Re: [PATCH net v3] net: stmmac: protect updates of 64-bit statistics counters

28 Feb 2024

      Net maintainers, chiming in here, as it seems handling this regression
stalled.
On 13.02.24 16:52, Eric Dumazet wrote:
...
On Tue, Feb 13, 2024 at 4:26 PM Guenter Roeck linux@roeck-us.net wrote:
...
On Tue, Feb 13, 2024 at 03:51:35PM +0100, Eric Dumazet wrote:
...
On Tue, Feb 13, 2024 at 3:29 PM Jisheng Zhang jszhang@kernel.org wrote:
...
On Sun, Feb 11, 2024 at 08:30:21PM -0800, Guenter Roeck wrote:
...
On Sat, Feb 03, 2024 at 08:09:27PM +0100, Petr Tesarik wrote:
...
As explained by a comment in <linux/u64_stats_sync.h>, write side of struct
u64_stats_sync must ensure mutual exclusion, or one seqcount update could
be lost on 32-bit platforms, thus blocking readers forever. Such lockups
have been observed in real world after stmmac_xmit() on one CPU raced with
stmmac_napi_poll_tx() on another CPU.
To fix the issue without introducing a new lock, split the statics into
three parts:

fields updated only under the tx queue lock,
fields updated only during NAPI poll,
fields updated only from interrupt context,

Updates to fields in the first two groups are already serialized through
other locks. It is sufficient to split the existing struct u64_stats_sync
so that each group has its own.
Note that tx_set_ic_bit is updated from both contexts.
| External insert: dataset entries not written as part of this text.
-- ==== Sys2Proof/Machine/Lanes.lean ====
section
/-!
DEFINITION. Vector lanes: their layout and masks (R39, R132), arithmetic in lanes (R133 to R139), conversions (R145),
reductions (R146), draws (R147), immediates (R75), and vector memory (R140 to R143).
-/
namespace Sys2Proof.Machine

/-- The width of a lane in bits (R39). -/
def laneW (t : EType) : Nat :=
  match t with
  | .s8 | .z8 | .c8a | .c8b => 8
  | .s16 | .z16 | .bf16 | .f16 => 16
  | .s32 | .z32 | .f32 => 32
  | .s64 | .z64 => 64
  | .c4 => 4

/-- The number of lanes (R132). -/
def laneN (t : EType) : Nat := 512 / laneW t

/-- Lane i of a vector register as its bits (R39). -/
def laneOf (t : EType) (v : Vec) (i : Nat) : Nat := (v.toNat >>> (laneW t * i)) % 2 ^ laneW t

/-- The vector whose lane i holds f i (R39). -/
def lanes (t : EType) (f : Nat → Nat) : Vec :=
  BitVec.ofNat 512 ((List.range (laneN t)).foldl (fun a i => a + (f i % 2 ^ laneW t) <<< (laneW t * i)) 0)

/-- Whether a mask field leaves lane i on: k = 0 is no mask; bit i governs lane i, and for c4 lanes 2i and 2i + 1 (R39). -/
def Strand.laneOn (t : Strand) (k : BitVec 3) (ty : EType) (i : Nat) : Bool :=
  k = 0#3 || (t.k k).getLsbD (if ty = .c4 then i / 2 else i)

/-- The value of an integer lane (R134). -/
def laneInt (t : EType) (x : Nat) : Int :=
  if t.isSigned && 2 ^ (laneW t - 1) ≤ x then (x : Int) - 2 ^ laneW t else x

/-- An integer result modulo 2^w (R134). -/
def wrapLane (t : EType) (x : Int) : Nat := (x % 2 ^ laneW t).toNat

/-- An arithmetic result: the lane's bits and its flags. -/
abbrev LaneRes := Nat × BitVec 5

/-- An exact floating result rounded into its lane (R133). -/
def finishLane (t : EType) (mode : Nat) (x : Val × BitVec 5) : LaneRes :=
  let (p, f) := roundLane t mode x.1
  (p, x.2 ||| f)

/-- The value of a floating lane. -/
def laneVal (t : EType) (x : Nat) : Val := (fmtOf t).value x

/-- vadd (R135). -/
def laneAdd (t : EType) (m a b : Nat) : LaneRes :=
  if t.isInt then ((a + b) % 2 ^ laneW t, 0#5) else finishLane t m ((laneVal t a).add m (laneVal t b))

/-- vsub (R135). -/
def laneSub (t : EType) (m a b : Nat) : LaneRes :=
  if t.isInt then ((a + 2 ^ laneW t - b) % 2 ^ laneW t, 0#5)
  else finishLane t m ((laneVal t a).add m (laneVal t b).negate)

/-- vmul (R135). -/
def laneMul (t : EType) (m a b : Nat) : LaneRes :=
  if t.isInt then (a * b % 2 ^ laneW t, 0#5) else finishLane t m ((laneVal t a).mul (laneVal t b))

/-- vfma and vfnma (R135): the product, negated for vfnma, plus the old lane, rounded once. -/
def laneFma (neg : Bool) (t : EType) (m a b d : Nat) : LaneRes :=
  if t.isInt then (wrapLane t ((d : Int) + (if neg then -(a * b : Int) else a * b)), 0#5)
  else
    let (p, f) := (laneVal t a).mul (laneVal t b)
    let (s, g) := (if neg then p.negate else p).add m (laneVal t d)
    finishLane t m (s, f ||| g)

/-- vmin and vmax (R135, R137). -/
def laneMinMax (big : Bool) (t : EType) (a b : Nat) : LaneRes :=
  if t.isInt then
    (if (if big then laneInt t b ≤ laneInt t a else laneInt t a ≤ laneInt t b) then a else b, 0#5)
  else
    let x := laneVal t a
    let y := laneVal t b
    let f := x.snanFlag ||| y.snanFlag
    match x.isNan, y.isNan with
    | true, true => ((fmtOf t).cnan, f)
    | true, false => (b, f)
    | false, true => (a, f)
    | false, false =>
      match x.cmp y with
      | .lt => (if big then b else a, f)
      | .gt => (if big then a else b, f)
      | .eq => (if x.neg? == big then b else a, f)

/-- The largest number of w bits whose square times den is at most num: a square root rounded down, bit by bit. -/
def rootDown (w num den : Nat) : Nat :=
  (List.range w).foldl (fun q i =>
    let c := q + 2 ^ (w - 1 - i)
    if c * c * den ≤ num then c else q) 0

/-- vrcpe (R136). -/
def laneRcpe (t : EType) (a : Nat) : LaneRes :=
  let f := fmtOf t
  let sig := if t = .bf16 then 8 else 9
  match f.value a with
  | .nan s => (f.cnan, if s then flNV else 0#5)
  | .inf s => (f.sign s, 0#5)
  | .fin s n d =>
    if n = 0 then (f.infPat s, flDZ)
    else
      let e := log2q d n
      let u : Int := e - (sig - 1 : Nat)
      let (q, _) := roundAt 1 s d n u
      if e > (2 : Int) ^ f.eb - 2 - f.bias then (f.infPat s, flOF)
      else
        let (x, y) := scale2 q u
        ((f.roundFin 1 s x y).1, 0#5)

/-- vrsqe (R136). -/
def laneRsqe (t : EType) (a : Nat) : LaneRes :=
  let f := fmtOf t
  let sig := if t = .bf16 then 8 else 9
  match f.value a with
  | .nan s => (f.cnan, if s then flNV else 0#5)
  | .inf s => if s then (f.cnan, flNV) else (0, 0#5)
  | .fin s n d =>
    if n = 0 then (f.infPat s, flDZ)
    else if s then (f.cnan, flNV)
    else
      let e := log2q d n / 2
      let u : Int := e - (sig - 1 : Nat)
      let (x, y) := scale2 d (-2 * u)
      let q := rootDown sig x (n * y)
      let (x, y) := scale2 q u
      ((f.roundFin 1 false x y).1, 0#5)

/-- vadds and vsubs (R135). -/
def laneSat (sub : Bool) (t : EType) (a b : Nat) : LaneRes :=
  let x := if sub then laneInt t a - laneInt t b else laneInt t a + laneInt t b
  (wrapLane t (satInt t.isSigned (laneW t) x), 0#5)

/-- vsl: the amount is the lane of vb modulo w (R135). -/
def laneSl (t : EType) (a b : Nat) : LaneRes := ((a <<< (b % laneW t)) % 2 ^ laneW t, 0#5)
/-- vsr: arithmetic for s types, logical for z types (R135). -/
def laneSr (t : EType) (a b : Nat) : LaneRes := (wrapLane t (laneInt t a / 2 ^ (b % laneW t)), 0#5)

/-- The compares of R138. -/
inductive VCmp where
  | eq | ne | lt | le
deriving DecidableEq, Repr

/-- One lane of a compare (R138, R139). -/
def laneCmp (c : VCmp) (t : EType) (a b : Nat) : Bool × BitVec 5 :=
  if t.isInt then
    (match c with
      | .eq => a == b
      | .ne => a != b
      | .lt => decide (laneInt t a < laneInt t b)
      | .le => decide (laneInt t a ≤ laneInt t b), 0#5)
  else
    let x := laneVal t a
    let y := laneVal t b
    let nan := x.isNan || y.isNan
    let f := if nan && (c = .lt || c = .le) then flNV else x.snanFlag ||| y.snanFlag
    (match c with
      | .eq => !nan && x.cmp y == .eq
      | .ne => nan || x.cmp y != .eq
      | .lt => !nan && x.cmp y == .lt
      | .le => !nan && x.cmp y != .gt, f)

/-- FRM as a rounding mode (R64). -/
def Strand.frm (t : Strand) : Nat := bitsNat t.sys.frm 2 0

/-- Whether a TGET of a strand is accepted and not completed: it still writes a vector register (R153). -/
def State.tgetBusy (s : State) (u : Nat) (t : Strand) : Bool :=
  (s.quad (quadOf t.core)).ops.any fun o => o.uid == u && (match o.kind with
    | .tget _ _ => true
    | _ => false)

/-- A vector instruction that reads and writes registers (R130): the result is written at issue, and its flags wait for
completion in program order. -/
def vecBody (f : Strand → Except (Nat × Word64) (Strand × BitVec 5)) : Strand → State → Res := fun t s =>
  if s.tgetBusy s.cur t then .hold s
  else
    match f t with
    | .error (c, v) => .trap c v
    | .ok (t', fl) => .done (s.putMe { t' with vflags := t'.vflags ++ [fl] })

/-- Writes the unmasked lanes of vd and unites their flags (R132). -/
def Strand.mapLanes (t : Strand) (d : BitVec 5) (k : BitVec 3) (ty : EType) (f : Nat → LaneRes) : Strand × BitVec 5 :=
  let rs := (List.range (laneN ty)).map fun i => if t.laneOn k ty i then f i else (laneOf ty (t.v d) i, 0#5)
  (t.setV d (lanes ty fun i => ((rs[i]?).getD (0, 0#5)).1), rs.foldl (fun a r => a ||| r.2) 0#5)
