/-- VSAVE (R228). -/
def vsaveBody (a : BitVec 5) : Strand → State → Res := fun t s =>
  match imageChecks (t.g a) 2240 64 3 t with
  | .error (c, v) => .trap c v
  | .ok va =>
    let off := t.imagePoint
    match lookPages .write (va + off) (2240 - off) (if off = 0 then t else t.atImage off) s with
    | .error r => r
    | .ok (s, ts) =>
      if !t.vflags.isEmpty || !t.buf.isEmpty then .hold s
      else if (t.pc : Int) + 4 > pcTop then .done s
      else
        match s.writeImage (t.atImage off) va off t.vectorImage ((ts.head?.map fun p => p.2.2).getD .dry) with
        | .error r => r
        | .ok (s, off) => if 2240 ≤ off then .done s else .hold (s.modStrand s.cur fun t => { t.atImage off with timeout := false })

/-- VREST (R228): the saved lanes belong to the vector memory instruction that the strand returns to (R142). -/
def vrestBody (a : BitVec 5) : Strand → State → Res := fun t s =>
  match imageChecks (t.g a) 2240 64 2 t with
  | .error (c, v) => .trap c v
  | .ok va =>
    match longRead va 2240 t s with
    | .error r => r
    | .ok (s, bs) =>
      let line (k : Nat) : Vec := bytesLine ((bs.drop k).take 64)
      let w (k : Nat) : Word64 := BitVec.ofNat 64 (leNat ((bs.drop k).take 8))
      let t := (List.range 32).foldl (fun t i => t.setV (BitVec.ofNat 5 i) (line (64 * i))) t
      let t := (List.range 8).foldl (fun t i => t.setK (BitVec.ofNat 3 i) (w (2048 + 8 * i))) t
      let p : Progress := { t.prog with
        lanesAt := none,
        pending := if w 2112 = 0#64 then none else some (w 2112),
        lane := if bitAt (w 2120) 8 then some (bitsNat (w 2120) 6 0) else none,
        loaded := line 2176 }
      .done (s.putMe { t with prog := p })

/-- SYSR (R216). -/
def execSysr (d : BitVec 5) (r : SysReg) (s : State) : Host.Outcome State Fault Refusal := runWord {} (sysrBody d r) s

/-- SYSW (R216). -/
def execSysw (a : BitVec 5) (r : SysReg) (s : State) : Host.Outcome State Fault Refusal := runWord {} (syswBody a r) s

/-- SVC (R218). -/
def execSvc (a : BitVec 5) (s : State) : Host.Outcome State Fault Refusal :=
  runWord {} (fun t _ => .trap 0x71 (t.g a)) s

/-- BRK (R218). -/
def execBrk (n : BitVec 5) (s : State) : Host.Outcome State Fault Refusal :=
  runWord {} (fun _ _ => .trap 0x70 (n.setWidth 64)) s

/-- ERET (R219). -/
def execEret (b : BitVec 5) (s : State) : Host.Outcome State Fault Refusal :=
  runWord {} (fun t s => eretBody (t.g b) t s) s

/-- XROOT (R220): every cached translation of the function is a translation of both stages, an identity where stage 1 is off. -/
def execXroot (a b : BitVec 5) (s : State) : Host.Outcome State Fault Refusal := runWord { mode := 1 } (xrootBody a b) s

/-- XINV (R220). -/
def execXinv (a b : BitVec 5) (s : State) : Host.Outcome State Fault Refusal := runWord { mode := 1 } (xinvBody a b) s

/-- XPROBE (R221). -/
def execXprobe (a b d : BitVec 5) (s : State) : Host.Outcome State Fault Refusal := runWord { mode := 1 } (xprobeBody a b d) s

/-- XBACK (R221). -/
def execXback (a d : BitVec 5) (s : State) : Host.Outcome State Fault Refusal := runWord { mode := 2 } (xbackBody a d) s

/-- PARTSET (R222). -/
def execPartset (a b : BitVec 5) (s : State) : Host.Outcome State Fault Refusal := runWord { mode := 2 } (partsetBody a b) s

/-- SKIPSET (R222). -/
def execSkipset (a b : BitVec 5) (s : State) : Host.Outcome State Fault Refusal := runWord { mode := 2 } (skipsetBody a b) s

/-- WAYSET (R223). -/
def execWayset (a b : BitVec 5) (s : State) : Host.Outcome State Fault Refusal := runWord { mode := 2 } (waysetBody a b) s

/-- BREGION (R223). -/
def execBregion (a b : BitVec 5) (s : State) : Host.Outcome State Fault Refusal := runWord { mode := 2 } (bregionBody a b) s

/-- ESET (R224). -/
def execEset (a b : BitVec 5) (s : State) : Host.Outcome State Fault Refusal := runWord { mode := 1 } (esetBody a b) s

/-- MDRAIN (R225, R226). -/
def execMdrain (a : BitVec 5) (s : State) : Host.Outcome State Fault Refusal := runWord { mode := 1 } (mdrainBody a) s

/-- MREST (R227). -/
def execMrest (a : BitVec 5) (s : State) : Host.Outcome State Fault Refusal := runWord { mode := 1 } (mrestBody a) s

/-- VSAVE (R228). -/
def execVsave (a : BitVec 5) (s : State) : Host.Outcome State Fault Refusal := runWord { mode := 1 } (vsaveBody a) s

/-- VREST (R228). -/
def execVrest (a : BitVec 5) (s : State) : Host.Outcome State Fault Refusal := runWord { mode := 1 } (vrestBody a) s

/-- ENERGY_REFILL (R295): in a cycle that is a multiple of 256, LEVEL takes RATE up to its cap. -/
def execEnergyRefill (q : Nat) (s : State) : Host.Outcome State Fault Refusal :=
  .next (s.putQuad q ((s.quad q).refill s.cyc))

end Sys2Proof.Machine
end

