/-- BARSET (R197, R198): the count that the first BARSET of an idle number fixed is compared, though participants may have left since
(R285). -/
def barsetBody (a b : BitVec 5) (d : BitVec 2) : Strand → State → Res := fun t s =>
  let old := t.b d
  let x := t.g a
  let y := t.g b
  let sc := bitsNat x 2 0
  let num := bitsNat x 15 8
  let i := s.barrier t.vf t.birthJob sc num (barPlace sc t.core t.birthJob)
  if (bitAt old 63 && !bitAt old 57) || sc = 0 || 4 < sc || bitsNat x 63 16 ≠ 0 || bitsNat x 7 3 ≠ 0 || y = 0#64 ||
      2 ^ 32 ≤ y.toNat || (i.parts ≠ 0 && i.count ≠ y.toNat) then .trap 0x42 old
  else
    let m : Member := ⟨s.cur, d.toNat, none⟩
    let i := if i.parts = 0 then { i with count := y.toNat, parts := y.toNat, arrivals := 0 } else i
    let i := { i with members := i.members ++ [m] }
    let r := field64 1 63 ||| field64 sc 60 ||| field64 (if i.ph then 1 else 0) 59 ||| field64 num 32 ||| field64 y.toNat 0
    .done ((s.putBarrier i).putMe { t.setB d r with reduced := t.reduced.filter (· ≠ d.toNat) })

/-- The contribution that a BARARR makes to a reduction (R313): none without an entry; no bytes when a granule is poisoned. -/
def State.contribution (s : State) (t : Strand) (sc num : Nat) : State × Option (List Byte) :=
  match (s.job t.birthJob).entry sc num with
  | none => (s, none)
  | some e =>
    let n := bitsNat e 59 51 * redBytes (bitsNat e 62 60)
    let k := memPool + t.core * 2 ^ 17 + bitsNat e 50 34 + 256 * t.slot.getD 0
    if s.poisoned k n then (s.event (dieOf t.core) 0x03 0 t.birthJob t.vf t.unit [1#64, BitVec.ofNat 64 k], some [])
    else (s, some (Memory.bytes s.mem k n))

/-- BARARR (R198, R313): a release, so the strand's earlier stores are performed first. -/
def bararrBody (d : BitVec 2) : Strand → State → Res := fun t s =>
  let r := t.b d
  if !bitAt r 63 || bitAt r 57 || bitAt r 58 then .trap 0x42 r
  else if !t.buf.isEmpty then .hold s
  else
    let (s, ws) := s.contribution t (barSc r) (barNum r)
    let s := s.putMe (t.setB d (r ||| field64 1 58))
    .done (s.post .control t.birthJob t.core (s.barHome t.vf (barSc r) t.core) none
      (.arrive t.vf t.birthJob (barSc r) (barNum r) (bitAt r 59) s.cur d.toNat t.core (t.slot.getD 0) ws))

/-- BARWAIT (R198): its completion is an acquire at the barrier's scope, of a phase that delivered results of a reduction at s (R266,
R313). -/
def barwaitBody (d : BitVec 2) : Strand → State → Res := fun t s =>
  let r := t.b d
  if !t.mayWait then .trap 0x01 s.wordTval
  else if !bitAt r 63 then .trap 0x42 r
  else if (t.pc : Int) + 4 > pcTop then .done s
  else if bitAt r 58 then .hold (s.parkMe t (.barrier d.toNat))
  else
    let s' := s.putMe { t with reduced := t.reduced.filter (· ≠ d.toNat) }
    .done (if 3 ≤ barSc r || t.reduced.contains d.toNat then s'.acquire (quadOf t.core) else s')

/-- BARLEAVE (R198): the withdrawal is a release, so the strand's earlier stores are performed first (R266). -/
def barleaveBody (d : BitVec 2) : Strand → State → Res := fun t s =>
  if t.bound d && !t.buf.isEmpty then .hold s else .done (s.leaveBarrier s.cur t d)

/-- The registers of a strand that are bound to an instance. -/
def Strand.boundTo (t : Strand) (sc num : Nat) : List (BitVec 2) :=
  [0#2, 1#2, 2#2, 3#2].filter fun i => t.bound i && barSc (t.b i) == sc && barNum (t.b i) == num

/-- BARLEAVE.O for the participants that a fence has taken (R370): each is withdrawn as its register stands. -/
def State.leaveLost (s : State) (t : Strand) (sc num : Nat) (named : Nat → Nat → Bool) : State :=
  let i := s.barrier t.vf t.birthJob sc num (barPlace sc t.core t.birthJob)
  let gone := i.members.filter fun (m : Member) => m.lost.any fun x => named x.1 x.2.1
  if gone.isEmpty then s
  else
    let s := s.putBarrier { i with members := i.members.filter fun m => !gone.contains m }
    gone.foldl (fun s m => s.post .control t.birthJob t.core (s.barHome t.vf sc t.core) none
      (.withdraw t.vf t.birthJob sc num (m.lost.any fun x => bitAt x.2.2 59) (m.lost.any fun x => bitAt x.2.2 58) m.uid m.b)) s

/-- BARLEAVE.O (R199): every participant that it names; each withdrawal is a release, so that the stores of the issuer and of the
participants are performed first (R266). -/
def barleaveOBody (a b : BitVec 5) : Strand → State → Res := fun t s =>
  let sc := bitsNat (t.g a) 2 0
  let num := bitsNat (t.g a) 15 8
  let y := t.g b
  if sc = 0 || 4 < sc then .trap 0x42 (t.g a)
  else
    let place := barPlace sc t.core t.birthJob
    let here := bitsNat y 49 32 == (s.part t.vf).self
    let named (p : Strand) : Bool :=
      p.vf == t.vf && barPlace sc p.core p.birthJob == place && !(p.boundTo sc num).isEmpty &&
        (if sc = 4 then p.birthJob == t.birthJob && here else p.core == bitsNat y 16 2 && p.slot == some (bitsNat y 1 0))
    let ps := s.strands.filter fun p => named p.2
    if !t.buf.isEmpty || ps.any fun p => !p.2.buf.isEmpty then .hold s
    else
      let s := ps.foldl (fun s p => (p.2.boundTo sc num).foldl (fun s i => s.leaveBarrier p.1 p.2 i) s) s
      .done (s.leaveLost t sc num fun core slot => if sc = 4 then here else core == bitsNat y 16 2 && slot == bitsNat y 1 0)

/-- Whether an arrival of a phase by a strand with a barrier register is still on its way (R311). -/
def State.arriving (s : State) (uid b : Nat) (ph : Bool) : Bool :=
  s.packets.any fun p => match p.body with
    | .arrive _ _ _ _ h u r _ _ _ => u == uid && r == b && h == ph
    | _ => false

/-- An arrival or a withdrawal takes effect at its barrier's home (R311): an arrival of a phase that is over counts nothing; an
arrival of the phase still open is taken back with its withdrawal, with its contribution (R313), be it that the arrival comes after. -/
def State.atHome (s : State) (p : Packet) : State :=
  match p.body with
  | .arrive vf job sc num ph uid r core slot words =>
    let b := s.barrier vf job sc num (barPlace sc core job)
    let s := s.dropPacket p
    if b.ph ≠ ph then s
    else
      let cs : List Contrib := match words with
        | some ws => if b.gone.contains (uid, r) then [] else [⟨uid, r, job, core, slot, ws⟩]
        | none => []
      s.barrierStep { b with arrivals := b.arrivals + 1, contrib := b.contrib ++ cs, gone := b.gone.erase (uid, r) }
  | .withdraw vf job sc num ph hadA uid r =>
    let b := s.barrier vf job sc num (barPlace sc p.src job)
    let back := hadA && ph == b.ph
    (s.dropPacket p).barrierStep { b with
      parts := b.parts - 1, arrivals := if back then b.arrivals - 1 else b.arrivals,
      contrib := if back then b.contrib.filter (fun c => !(c.uid == uid && c.b == r)) else b.contrib
      gone := if back && s.arriving uid r ph then b.gone ++ [(uid, r)] else b.gone }
  | _ => s

/-- BARRIER_ARRIVAL (R311): an arrival reaches its home. -/
def execBarrierArrival (id : Nat) (s : State) : Host.Outcome State Fault Refusal :=
  .next (match s.arrival id with
    | none => s
    | some p => if p.body matches .arrive _ _ _ _ _ _ _ _ _ _ then s.atHome p else s)

/-- BARRIER_WITHDRAWAL (R311): a withdrawal reaches its home. -/
def execBarrierWithdrawal (id : Nat) (s : State) : Host.Outcome State Fault Refusal :=
  .next (match s.arrival id with
    | none => s
    | some p => if p.body matches .withdraw _ _ _ _ _ _ _ _ then s.atHome p else s)

/-- The barrier packets of a strand take effect at once, in the order in which it sent them: of one that ends by RESAMPLE. -/
def State.settleBarriers (s : State) (u : Nat) : State :=
  (s.packets.filter fun p => match p.body with
    | .arrive _ _ _ _ _ w _ _ _ _ => w == u
    | .withdraw _ _ _ _ _ _ w _ => w == u
    | _ => false).foldl State.atHome s

/-- QCOUNT (R201). -/
def qcountBody (a d : BitVec 5) : Strand → State → Res := fun t s =>
  let c := (s.core t.core).counters t.birthJob
  .done (s.putMe (t.setG d (if bitAt (t.g a) 0 then c.c else c.s)))

/-- QFIX (R201, R307). -/
def qfixBody (a b : BitVec 5) : Strand → State → Res := fun t s =>
  let x := t.g a
  let j := bitsNat x 15 0
  if bitsNat x 63 17 ≠ 0 then .trap 0x51 x
  else if ((s.part t.vf).jobIndex j).isNone then .trap 0x09 x
  else
    let n := (t.g b).toNat
    .done ((if bitAt x 16 then s.count t.core j 0 n else s.count t.core j n 0).startSeries j)

/-- STILL and STILL.TO park (R200, R306): consumed only once nothing of the strand is under way, its withdrawals from barriers
included (R284); a marked activation in CR as well (R309). -/
def stillPark (w : Nat → Wait) : Strand → State → Res := fun t s =>
  if (t.pc : Int) + 4 > pcTop then .done s
  else if !s.canEnd s.cur t || s.barrierTraffic s.cur then .hold s
  else
    let j := t.birthJob
    .hold (((s.consumed t.core j t.marked).startSeries j).parkMe t (w (s.job j).wavesIssued))

/-- STILL (R46, R200). -/
def stillBody (d : BitVec 5) : Strand → State → Res := fun t s =>
  if !t.mayWait then .trap 0x01 s.wordTval else stillPark (.still d.toNat) t s

/-- STILL.TO (R46, R200). -/
def stillToBody (a d : BitVec 5) : Strand → State → Res := fun t s =>
  if !t.mayWait then .trap 0x01 s.wordTval
  else if bitsNat (t.g a) 63 18 ≠ 0 then .trap 0x51 (t.g a)
  else stillPark (.stillTo d.toNat (bitsNat (t.g a) 17 0)) t s

/-- Whether a logical package's entry is marked retiring (R309, R337). -/
def State.retiring (s : State) (vf l : Nat) : Bool := let e := (s.lpt vf l).2; bitAt e 63 && bitAt e 62

/-- The logical packages that parked STILL.TO of a job name. -/
def State.stillTargets (s : State) (job : Nat) : List Nat :=
  s.strands.filterMap fun p =>
    match p.2.run with
    | .waiting (.stillTo _ l _) => if p.2.birthJob = job then some l else none
    | _ => none

/-- Why a wave of a job cannot tell which packages are retiring: a table entry that a STILL.TO names waits for the host (R337, R383). -/
def State.retireWait (s : State) (job : Nat) : Option Wait :=
  (s.jobVf job).bind fun vf => (s.stillTargets job).findSome? (s.lptWait vf)

/-- The retiring package that a confined wave of a job would serve (R309). -/
def State.confinedFor (s : State) (job : Nat) : Option Nat :=
  (s.jobVf job).bind fun vf => (s.stillTargets job).find? fun l => s.retiring vf l

/-- Whether a wave of a job is due (R307). -/
def State.waveDue (s : State) (job : Nat) : Bool :=
  let j := s.job job
  j.series && j.wave.isNone && j.nextWave ≤ 2 * s.cyc && (s.jobVf job).isSome

/-- The network interfaces that a wave of a job sweeps: those of its partition (R307, R322). -/
def State.waveCores (s : State) (job : Nat) : List Nat :=
  match s.jobVf job with
  | some vf => s.partCores vf
  | none => []

/-- A wave starts (R307): the next one is due at the next multiple of the period after the series' start. -/
def State.beginWave (s : State) (job : Nat) (confined : Option Nat) : State :=
  let j := s.job job
  let q := max j.qperiod.toNat 1
  let n := j.wavesIssued + 1
  s.putJob job { j with wavesIssued := n, nextWave := j.seriesStart + ((2 * s.cyc - j.seriesStart) / q + 1) * q,
                        wave := some ⟨confined, 1, s.waveCores job, 0#64, 0#64, 0#64, 0#64, n⟩ }

/-- A pass reads the next network interface, its two counters together; pass 2 follows pass 1 (R307). -/
def State.passWave (s : State) (job : Nat) (w : Wave) : State :=
  let j := s.job job
  match w.todo with
  | c :: r =>
    let x := (s.core c).counters job
    let (a, b) := if w.confined.isSome then (x.sr, x.cr) else (x.s, x.c)
    let w := if w.pass = 1 then { w with todo := r, s1 := w.s1 + a, c1 := w.c1 + b } else { w with todo := r, s2 := w.s2 + a, c2 := w.c2 + b }
    s.putJob job { j with wave := some w }
  | [] => if w.pass = 1 then s.putJob job { j with wave := some { w with pass := 2, todo := s.waveCores job } } else s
Split this counter
so that each context gets its own, and calculate their sum to get the total
value in stmmac_get_ethtool_stats().
For the third group, multiple interrupts may be processed by different CPUs
at the same time, but interrupts on the same CPU will not nest. Move fields
from this group to a newly created per-cpu struct stmmac_pcpu_stats.
Fixes: 133466c3bbe1 ("net: stmmac: use per-queue 64 bit statistics where necessary")
Link: https://lore.kernel.org/netdev/Za173PhviYg-1qIn@torres.zugschlus.de/t/
Cc: stable@vger.kernel.org
Signed-off-by: Petr Tesarik petr@tesarici.cz
This patch results in a lockdep splat. Backtrace and bisect results attached.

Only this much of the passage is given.